A morte do jovem Nahel na França se somou a outros acontecimentos que entraram para história e mostraram como as sociedades estão mudando. No dia 27 de junho, Nahel, de 17 anos, foi morto por um policial francês. O caso gerou uma onda de manifestações pelo país que acabou com 3,5 mil detidos. No ano passado, a morte de Mahsa Amini, no Irã, que foi dada como morta após ser levada sob custódia pela polícia da moral por estar utilizando o véu da maneira incorreta, também desencadeou em uma série de protesto por justiça e pelos direito das mulheres e demais minorias. Vários homens deram força ao movimento. O caso chegou até mesmo à Copa do Mundo do Qatar, com protestos da torcida iraniana e até mesmo dos jogadores, que se recusaram a cantar o hino no jogo de abertura. Em 2020, a morte de George Floyd, nos Estados Unidos, também pela polícia, repercutiu no mundo inteiro e levou uma série de pessoas às ruas sob o lema “Black Life Matter” (em português, “Vidas Negras Importam”). Neste caso, talvez o mais popular dos três citados acima, o policial que matou o homem negro foi condenado, assim como seu parceiro.
David Morales professor de relações internacionais da Universidade Federal do ABC, destaca que o que está sendo registrado atualmente pode ser classificado como “modernidade líquida”. Ou seja, todas as constatações e fatos que tínhamos como princípios estão diluindo. “Isso significa que, em nosso comportamento, a relação do indivíduo com a instituição, do cidadão com a instituição, e a relação do Estado em proteger o indivíduo não corresponde a um pacto social como a teoria política se determina”, fala. Ele cita o caso de George Floyd, que comoveu o mundo totalmente. “O que podemos conferir também é que há uma fragilidade do Estado e de sua responsabilidade com o indivíduo e também uma responsabilidade civil do indivíduo com o Estado, porque é uma contrapartida, é um impacto”, explica o especialista. Morales também fala da força que a era digital tem nesses movimentos. O caso de Nahel, por exemplo, aconteceu de manhã. Na noite do mesmo dia, os protestos já foram realizados. “Entramos nesse universo digital, nesse universo da sociedade de rede e estamos vendo como a repercussão desses casos tem impacto em todo lugar e, ao mesmo tempo, se tem a transmissão imediata.”

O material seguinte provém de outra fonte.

-- ==== Sys2Proof/Laws/Chunks.lean ====
section
/-! SUPPORT. What each allocator procedure can do when it answers, said once: what a validated chunk is, what a search found, where it
breaks on a corrupted heap, and that no procedure touches anything but the heap's bytes, the list heads, BUMP and CAP. -/

namespace Sys2Proof.Machine

/-! ### The frame of the allocator -/

/-- `t` differs from `s` in the heap's bytes and the allocator's registers at most, and the heap was there and has not shrunk. -/
structure HeapFrame (s t : State) : Prop where
  same : t = { s with mem := t.mem, bin := t.bin, large := t.large, bump := t.bump, cap := t.cap }
  cap : s.cap ≤ t.cap
  bump : s.bump.toNat ≤ t.bump.toNat

namespace HeapFrame

theorem refl (s : State) : HeapFrame s s := ⟨rfl, Nat.le_refl _, Nat.le_refl _⟩

theorem trans {s t u : State} (h : HeapFrame s t) (k : HeapFrame t u) : HeapFrame s u := by
  refine ⟨?_, Nat.le_trans h.cap k.cap, Nat.le_trans h.bump k.bump⟩
  rw [k.same, h.same]

theorem x {s t : State} (h : HeapFrame s t) : t.x = s.x := by rw [h.same]
theorem cmdseq {s t : State} (h : HeapFrame s t) : t.cmdseq = s.cmdseq := by rw [h.same]
theorem fault {s t : State} (h : HeapFrame s t) : t.fault = s.fault := by rw [h.same]
theorem code {s t : State} (h : HeapFrame s t) : t.code = s.code := by rw [h.same]
theorem faultCmd {s t : State} (h : HeapFrame s t) : t.faultCmd = s.faultCmd := by rw [h.same]
theorem faultInfo {s t : State} (h : HeapFrame s t) : t.faultInfo = s.faultInfo := by rw [h.same]
theorem flagV {s t : State} (h : HeapFrame s t) : t.flagV = s.flagV := by rw [h.same]
theorem carryLo {s t : State} (h : HeapFrame s t) : t.carryLo = s.carryLo := by rw [h.same]
theorem carryHi {s t : State} (h : HeapFrame s t) : t.carryHi = s.carryHi := by rw [h.same]
theorem init {s t : State} (h : HeapFrame s t) : t.init = s.init := by rw [h.same]
theorem heapMax {s t : State} (h : HeapFrame s t) : t.heapMax = s.heapMax := by rw [h.same]
theorem live {s t : State} (h : HeapFrame s t) : t.live = s.live := by rw [h.same]
theorem host {s t : State} (h : HeapFrame s t) : t.host = s.host := by rw [h.same]
theorem trace {s t : State} (h : HeapFrame s t) : t.trace = s.trace := by rw [h.same]

end HeapFrame

theorem memWrite_frame {s t : State} {a n v : Nat} (h : memWrite s a n v = .ok t) : HeapFrame s t := by
  rw [(memWrite_ok h).2.2.2]
  exact ⟨rfl, Nat.le_refl _, Nat.le_refl _⟩

theorem setHead_frame (s : State) (l : FreeList) (p : Nat) : HeapFrame s (s.setHead l p) := by
  cases l <;> exact ⟨rfl, Nat.le_refl _, Nat.le_refl _⟩

theorem ensureCapacity_frame {s t : State} {m : Nat} (h : ensureCapacity s m = .ok t) : HeapFrame s t := by
  rw [ensureCapacity_eq] at h
  split at h
  · cases h; exact .refl s
  · split at h
    · cases h
      rename_i h1 h2
      exact ⟨rfl, by show s.cap ≤ min s.heapMax (max m (2 * s.cap)); omega, Nat.le_refl _⟩
    · cases h

/-- Room made is room: the capacity reaches what was asked. -/
theorem ensureCapacity_cap {s t : State} {m : Nat} (h : ensureCapacity s m = .ok t) : m ≤ t.cap := by
  rw [ensureCapacity_eq] at h
  split at h
  · cases h; assumption
  · split at h
    · cases h
      rename_i h1 h2
      show m ≤ min s.heapMax (max m (2 * s.cap))
      omega
    · cases h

Vinícius Vieira, professor de relações internacionais da Fundação Armando Alvares Penteado (Faap), destaca que a geração da virada do milênio é muito mais exposta a questões de diversidade e individualidade. As pessoas querem ser reconhecidos como indivíduos e exercer a sua cidadania na sua plenitude. “O jovem francês simplesmente quer ser reconhecido pelo Estado francês e pela sociedade francesa como um cidadão pleno, independentemente da sua origem. No caso das mulheres iranianas, claramente, não estão contestando a fé islâmica, por exemplo, mas querem ser reconhecidas como indivíduos, não cidadãos de segunda classe, como hoje o regime iraniano as trata de fato”, pontua. Essas ondas de manifestações surtem efeitos, contudo, o professor ressalta que, para isso acontecer, é preciso incorporar essas pessoas à sociedade e nos Estados. Vieira traz como referência, quando comparado ao comportamento dos Estados Unidos e da França, o Reino Unido. Uma prova disso é que o primeiro-ministro, Rishi Sunak, é descendente de migrantes indianos, e o prefeito de Londres é paquistanês.
Morales pontua que, ao ter acontecimentos como esses listados acima, sempre se faz a securitização do problema, ou seja, implica no descolamento de força armada e deslocamento da força policial de forma repressiva, e não se coloca o problema na esfera da politização como prioridade, o que faz com que sempre pegue os governos de forma inesperada. “Como sempre vão pelo lado militar, pelo lado da força armada, temos que pensar como um Estado deve ser eficiente para evitar que esses deslocamentos e controlar as manifestações sociais, porque, por exemplo, na França, gente que não tinha nada a ver perdeu seus negócios devido ao vandalismo”. Para o professor, fatos assim mostram a necessidade de “fazer profundas reformas e para fazer a incorporação dos migrantes nos países que têm esse problema com as migrações internacionais, com esses êxodos maciços que estão chegando das ex-colônias. É preciso colocar essa pauta dentro da agenda, independentemente do espectro político de quem estiver governado”, fala, acrescentando que se medidas não forem tomadas, o problema vai continuar se arrastando de governo em governo e nunca se terá uma solução. A França apresenta maiores problemas quando compara a outros países da região que também recebem pessoas vinda de outros lugares, porque não se preparou para o cenário pós-colonização.